> **TASK REQUIREMENTS**: Only one range belongs in the answer: the line holding "R7, 60_exceptions.md R132). -/" through the last line of the records, reproduced as is.

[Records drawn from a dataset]
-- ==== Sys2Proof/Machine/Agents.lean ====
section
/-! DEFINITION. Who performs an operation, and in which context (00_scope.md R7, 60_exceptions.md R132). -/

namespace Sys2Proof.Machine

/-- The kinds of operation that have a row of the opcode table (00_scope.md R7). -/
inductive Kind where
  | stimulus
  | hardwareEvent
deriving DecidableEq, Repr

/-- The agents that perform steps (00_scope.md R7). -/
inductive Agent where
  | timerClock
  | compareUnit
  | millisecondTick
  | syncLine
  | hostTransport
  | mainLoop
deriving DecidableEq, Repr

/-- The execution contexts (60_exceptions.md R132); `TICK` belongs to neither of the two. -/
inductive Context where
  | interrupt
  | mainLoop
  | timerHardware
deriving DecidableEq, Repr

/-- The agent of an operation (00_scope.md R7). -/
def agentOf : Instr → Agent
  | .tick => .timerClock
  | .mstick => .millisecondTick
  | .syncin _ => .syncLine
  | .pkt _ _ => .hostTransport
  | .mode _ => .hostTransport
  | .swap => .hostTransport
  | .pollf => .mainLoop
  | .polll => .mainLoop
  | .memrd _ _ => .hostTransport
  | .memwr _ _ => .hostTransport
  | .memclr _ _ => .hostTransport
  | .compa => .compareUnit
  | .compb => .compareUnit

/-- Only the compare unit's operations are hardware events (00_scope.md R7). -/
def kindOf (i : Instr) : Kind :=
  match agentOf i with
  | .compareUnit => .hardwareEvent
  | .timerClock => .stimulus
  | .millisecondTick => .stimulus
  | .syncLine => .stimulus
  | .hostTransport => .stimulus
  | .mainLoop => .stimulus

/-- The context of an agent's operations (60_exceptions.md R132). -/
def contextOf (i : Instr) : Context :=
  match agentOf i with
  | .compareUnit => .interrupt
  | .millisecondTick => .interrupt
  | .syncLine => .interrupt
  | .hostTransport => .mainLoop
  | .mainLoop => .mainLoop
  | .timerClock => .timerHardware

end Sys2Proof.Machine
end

> **ANSWER SPACE**:
/-! DEFINITION. Who performs an operation, and in which context (00_scope.md R7, 60_exceptions.md R132). -/

namespace Sys2Proof.Machine

/-- The kinds of operation that have a row of the opcode table (00_scope.md R7). -/
inductive Kind where
  | stimulus
  | hardwareEvent
deriving DecidableEq, Repr

/-- The agents that perform steps (00_scope.md R7). -/
inductive Agent where
  | timerClock
  | compareUnit
  | millisecondTick
  | syncLine
  | hostTransport
  | mainLoop
deriving DecidableEq, Repr

/-- The execution contexts (60_exceptions.md R132); `TICK` belongs to neither of the two. -/
inductive Context where
  | interrupt
  | mainLoop
  | timerHardware
deriving DecidableEq, Repr

/-- The agent of an operation (00_scope.md R7). -/
def agentOf : Instr → Agent
  | .tick => .timerClock
  | .mstick => .millisecondTick
  | .syncin _ => .syncLine
  | .pkt _ _ => .hostTransport
  | .mode _ => .hostTransport
  | .swap => .hostTransport
  | .pollf => .mainLoop
  | .polll => .mainLoop
  | .memrd _ _ => .hostTransport
  | .memwr _ _ => .hostTransport
  | .memclr _ _ => .hostTransport
  | .compa => .compareUnit
  | .compb => .compareUnit

/-- Only the compare unit's operations are hardware events (00_scope.md R7). -/
def kindOf (i : Instr) : Kind :=
  match agentOf i with
  | .compareUnit => .hardwareEvent
  | .timerClock => .stimulus
  | .millisecondTick => .stimulus
  | .syncLine => .stimulus
  | .hostTransport => .stimulus
  | .mainLoop => .stimulus

/-- The context of an agent's operations (60_exceptions.md R132). -/
def contextOf (i : Instr) : Context :=
  match agentOf i with
  | .compareUnit => .interrupt
  | .millisecondTick => .interrupt
  | .syncLine => .interrupt
  | .hostTransport => .mainLoop
  | .mainLoop => .mainLoop
  | .timerClock => .timerHardware

end Sys2Proof.Machine
end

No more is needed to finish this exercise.